Start of Provided data
-- ==== Sys2Proof/Laws/Requests.lean ====
section
/-! SUPPORT. What taking and answering a request does (R176 to R179): the one lemma that statements about requests
cite in place of unfolding the agent. -/

namespace Sys2Proof.Machine

/-! ## The arbiter -/

theorem arbitrate_eq (s : State) :
    arbitrate s = { s with uplink := { s.uplink with sending := (arbitrate s).uplink.sending } } := by
  unfold arbitrate
  split <;> simp [State.onUplink]

@[simp] theorem arbitrate_agent (s : State) : (arbitrate s).agent = s.agent := by rw [arbitrate_eq]
@[simp] theorem arbitrate_feeders (s : State) : (arbitrate s).feeders = s.feeders := by rw [arbitrate_eq]
@[simp] theorem arbitrate_feeder (s : State) (f : FeederId) : (arbitrate s).feeder f = s.feeder f := by
  rw [arbitrate_eq]; rfl
@[simp] theorem arbitrate_meter (s : State) : (arbitrate s).meter = s.meter := by rw [arbitrate_eq]
@[simp] theorem arbitrate_responses (s : State) : (arbitrate s).uplink.responses = s.uplink.responses := by
  rw [arbitrate_eq]

/-! ## Keeping all but the answer -/

theorem AgentKept.refl (s : State) : AgentKept s s := ⟨rfl, rfl⟩

theorem OnlyAnswered.refl (s : State) : OnlyAnswered s s := ⟨rfl, rfl, rfl⟩

theorem OnlyAnswered.trans {s t u : State} (h1 : OnlyAnswered s t) (h2 : OnlyAnswered t u) : OnlyAnswered s u := by
  obtain ⟨a1, b1, c1⟩ := h1
  obtain ⟨a2, b2, c2⟩ := h2
  refine ⟨?_, ?_, ?_⟩
  · rw [a2, a1]
  · rw [b2, b1]
  · rw [c2, c1]

theorem arbitrate_only (s : State) : OnlyAnswered s (arbitrate s) := by
  refine ⟨?_, ?_, ?_⟩ <;> rw [arbitrate_eq]

/-- What waits before the arbiter of R151 for the response class, in order. -/
def waitingResponses (s : State) : List Response := s.uplink.responses ++ s.agent.hold

theorem offerResponse_waiting (r : Response) (s : State) :
    waitingResponses (offerResponse r s) = waitingResponses s ++ [r] := by
  unfold offerResponse waitingResponses
  split
  · rename_i h
    have : s.agent.hold = [] := by simpa using h.1
    simp [this]
  · simp

theorem offerResponse_only (r : Response) (s : State) : OnlyAnswered s (offerResponse r s) := by
  unfold offerResponse
  split <;> exact ⟨rfl, rfl, rfl⟩

theorem respond_eq (tag : BitVec 16) (kind : Nat) (v : Verdict) (s : State) :
    respond tag kind v s = offerResponse (match v with
      | .done body => ⟨s.agent.partAddr, s.agent.controller, tag, kind, none, body⟩
      | .refused reason => ⟨s.agent.partAddr, s.agent.controller, tag, kind, some reason, .empty⟩) s := by
  cases v <;> rfl

theorem answer_only (tag : BitVec 16) (kind : Nat) (v : Verdict) (s : State) :
    OnlyAnswered s (answer tag kind v s) := by
  unfold answer
  rw [respond_eq]
  exact OnlyAnswered.trans ⟨rfl, rfl, rfl⟩ (offerResponse_only _ _)

theorem dropRequest_only (s : State) : OnlyAnswered s (dropRequest s) := ⟨rfl, rfl, rfl⟩

theorem answerWaiting_only (l : List Inbound) (s : State) : OnlyAnswered s (answerWaiting l s) := by
  induction l generalizing s with
  | nil => exact ⟨rfl, rfl, rfl⟩
  | cons i l ih =>
    cases i with
    | request c => exact ⟨rfl, rfl, rfl⟩
    | answer tag kind reason =>
      simp only [answerWaiting]
      refine OnlyAnswered.trans ?_ (ih _)
      split
      · exact dropRequest_only s
      · exact answer_only _ _ _ s

theorem answerWaiting_waiting (l : List Inbound) (s : State) :
    ∃ later, waitingResponses (answerWaiting l s) = waitingResponses s ++ later := by
  induction l generalizing s with
  | nil => exact ⟨[], by simp [answerWaiting, waitingResponses]⟩
  | cons i l ih =>
    cases i with
    | request c => exact ⟨[], by simp [answerWaiting, waitingResponses]⟩
    | answer tag kind reason =>
      simp only [answerWaiting]
      split
      · obtain ⟨later, h⟩ := ih (dropRequest s)
        exact ⟨later, h⟩
      · obtain ⟨later, h⟩ := ih (answer tag kind (.refused reason) s)
        rw [h]
        unfold answer
        rw [respond_eq, offerResponse_waiting]
        exact ⟨⟨s.agent.partAddr, s.agent.controller, tag, kind, some reason, .empty⟩ :: later, by simp [waitingResponses]⟩

/-! ## Taking a request -/

/-- The refusal a verdict carries. -/
def Verdict.reason : Verdict → Option Reject
  | .done _ => none
  | .refused r => some r

/-- The body a verdict's response carries. -/
def Verdict.body : Verdict → ResponseBody
  | .done b => b
  | .refused _ => .empty

theorem respond_waiting (tag : BitVec 16) (kind : Nat) (v : Verdict) (s : State) :
    waitingResponses (respond tag kind v s) =
      waitingResponses s ++ [⟨s.agent.partAddr, s.agent.controller, tag, kind, v.reason, v.body⟩] := by
  rw [respond_eq, offerResponse_waiting]; cases v <;> rfl

theorem requestDone_only (s : State) : OnlyAnswered s (requestDone s) :=
  OnlyAnswered.trans (answerWaiting_only _ _) (arbitrate_only _)

theorem requestDone_waiting (s : State) :
    ∃ later, waitingResponses (requestDone s) = waitingResponses s ++ later := by
  obtain ⟨later, h⟩ := answerWaiting_waiting (s.agent.inbox.drop 1) s
  refine ⟨later, ?_⟩
  rw [← h]
  unfold requestDone waitingResponses
  rw [arbitrate_responses, arbitrate_agent]

/-- What `inTurn` can do: the request's effect and the agent's next frames, or nothing. -/
theorem inTurn_eq (c : Instr) (take : State → State) (s : State) :
    inTurn c take s = if s.turn c then requestDone (take s) else s := rfl

/-- A request out of its turn changes nothing. -/
theorem inTurn_waits {c : Instr} {take : State → State} {s : State} (h : s.turn c = false) : inTurn c take s = s := by
  simp [inTurn, h]

/-- An answer stands behind the responses that waited. -/
theorem respond_answered (h : MgmtHead) (kind : Nat) (v : Verdict) (s : State) :
    Answered h kind v.reason v.body s (requestDone (respond h.tag kind v s)) ∧
      OnlyAnswered s (requestDone (respond h.tag kind v s)) := by
  constructor
  · obtain ⟨later, hl⟩ := requestDone_waiting (respond h.tag kind v s)
    refine ⟨later, ?_⟩
    change waitingResponses _ = _
    rw [hl, respond_waiting]
    simp [waitingResponses, responseTo]
  · refine OnlyAnswered.trans ?_ (requestDone_only _)
    rw [respond_eq]
    exact offerResponse_only _ _

theorem answer_answered (h : MgmtHead) (kind : Nat) (v : Verdict) (s : State) :
    Answered h kind v.reason v.body s (requestDone (answer h.tag kind v s)) ∧
      OnlyAnswered s (requestDone (answer h.tag kind v s)) := by
  obtain ⟨h1, h2⟩ := respond_answered h kind v
    (s.onAgent fun a => { a with count := { a.count with taken := a.count.taken + 1 } })
  exact ⟨h1, OnlyAnswered.trans ⟨rfl, rfl, rfl⟩ h2⟩

/-- The agent takes a request that finds it BOUND, from the controller, with a free place in the hold. -/
theorem whenBound_takes {h : MgmtHead} {take : State → State} {s : State} (hb : s.agent.bind = .bound)
    (hc : s.agent.controller = some h.src) (hh : s.agent.hold.length < Config.holdPlaces) :
    whenBound h take s = take s := by
  have hf : holdFull s = false := by simpa [holdFull] using hh
  simp [whenBound, hb, hc, hf]

/-- What `takeRequest` does when the agent takes the request (R178): the state the owner leaves, answered. -/
theorem takeRequest_accepts {c : Instr} {h : MgmtHead} {kind : Nat} {D : State → State × Verdict} {s : State}
    (ha : Accepts c h s) :
    Answered h kind (D s).2.reason (D s).2.body (D s).1 (takeRequest c h kind D s) ∧
      OnlyAnswered (D s).1 (takeRequest c h kind D s) := by
  obtain ⟨_, ht, hb, hc, hh⟩ := ha
  have key : takeRequest c h kind D s = requestDone (answer h.tag kind (D s).2 (D s).1) := by
    rw [takeRequest, inTurn_eq, ht, if_pos rfl, whenBound_takes hb hc hh]
  rw [key]
  exact answer_answered h kind _ _

/-- A request of the agent's table that is decided DONE (R178). -/
theorem done_of {c : Instr} {h : MgmtHead} {kind : Nat} {D : State → State × Verdict} {s X : State}
    {body : ResponseBody} (ha : Accepts c h s) (he : exec c s = live s (takeRequest c h kind D))
    (hD : D s = (X, .done body)) : Done c h kind body s X := by
  obtain ⟨h1, h2⟩ := takeRequest_accepts (kind := kind) (D := D) ha
  rw [hD] at h1 h2
  exact ⟨_, by rw [he, live, ha.1]; rfl, h1, h2⟩

/-- A request of the agent's table that is refused (R179). -/
theorem refuses_of {c : Instr} {h : MgmtHead} {kind : Nat} {D : State → State × Verdict} {s : State}
    {reason : Reject} (ha : Accepts c h s) (he : exec c s = live s (takeRequest c h kind D))
    (hD : D s = refuseWith reason s) : Refuses c h kind reason s := by
  obtain ⟨h1, h2⟩ := takeRequest_accepts (kind := kind) (D := D) ha
  rw [hD] at h1 h2
  exact ⟨_, by rw [he, live, ha.1]; rfl, h1, h2⟩

/-! ## Timeouts due, taken before the command that finds them (R87, R88, R176) -/

theorem bindTimeout_due {s : State} (hb : s.agent.bind = .binding) (ha : 4000 ≤ s.agent.bindAge) :
    bindTimeout s = { s with agent := { s.agent with
      bind := .unbound, controller := none, partAddr := none, bindNumber := 0 } } := by
  simp only [bindTimeout, State.onAgent]; rw [if_pos ⟨hb, ha⟩]

theorem bindTimeout_not_due {s : State} (h : s.agent.bind ≠ .binding ∨ s.agent.bindAge < 4000) : bindTimeout s = s := by
  have : ¬ (s.agent.bind = .binding ∧ Config.longCycles ≤ s.agent.bindAge) := by
    have : Config.longCycles = 4000 := rfl
    rintro ⟨hb, ha⟩; rcases h with h | h
    · exact h hb
    · omega
  simp only [bindTimeout, State.onAgent]; rw [if_neg this]

theorem takeBind_not_due {h : MgmtHead} {n : Nat} {s : State} (hd : s.agent.bind ≠ .binding ∨ s.agent.bindAge < 4000) :
    takeBind h n s = bindDecided h n s := by rw [takeBind, bindTimeout_not_due hd]

theorem timeoutFirst_none {f : FeederId} {tag : FactoryTag} {s : State} (h : (s.feeder f).entryOf tag = none) :
    timeoutFirst f tag s = s := by simp only [timeoutFirst, h]

theorem timeoutFirst_due {f : FeederId} {tag : FactoryTag} {e : ReplyEntry} {s : State}
    (h : (s.feeder f).entryOf tag = some e) (hd : e.timeoutDue = true) (hn : e.decline = none) :
    timeoutFirst f tag s = declineEntry f e .timeout s := by simp [timeoutFirst, timeoutEntry, h, hd, hn]

theorem timeoutFirst_not_due {f : FeederId} {tag : FactoryTag} {e : ReplyEntry} {s : State}
    (h : (s.feeder f).entryOf tag = some e) (hd : e.timeoutDue = false ∨ e.decline ≠ none) :
    timeoutFirst f tag s = s := by
  simp only [timeoutFirst, timeoutEntry, h]
  rcases hd with hd | hd
  · simp [hd]
  · simp [hd]

end Sys2Proof.Machine
end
End of Provided data
* About this exercise: Reproduce the records above line by line, without any change, up to and including the line that holds "s.agent := by rw [arbitrate_eq]".

* Response to this exercise:
-- ==== Sys2Proof/Laws/Requests.lean ====
section
/-! SUPPORT. What taking and answering a request does (R176 to R179): the one lemma that statements about requests
cite in place of unfolding the agent. -/

namespace Sys2Proof.Machine

/-! ## The arbiter -/

theorem arbitrate_eq (s : State) :
    arbitrate s = { s with uplink := { s.uplink with sending := (arbitrate s).uplink.sending } } := by
  unfold arbitrate
  split <;> simp [State.onUplink]

@[simp] theorem arbitrate_agent (s : State) : (arbitrate s).agent = s.agent := by rw [arbitrate_eq]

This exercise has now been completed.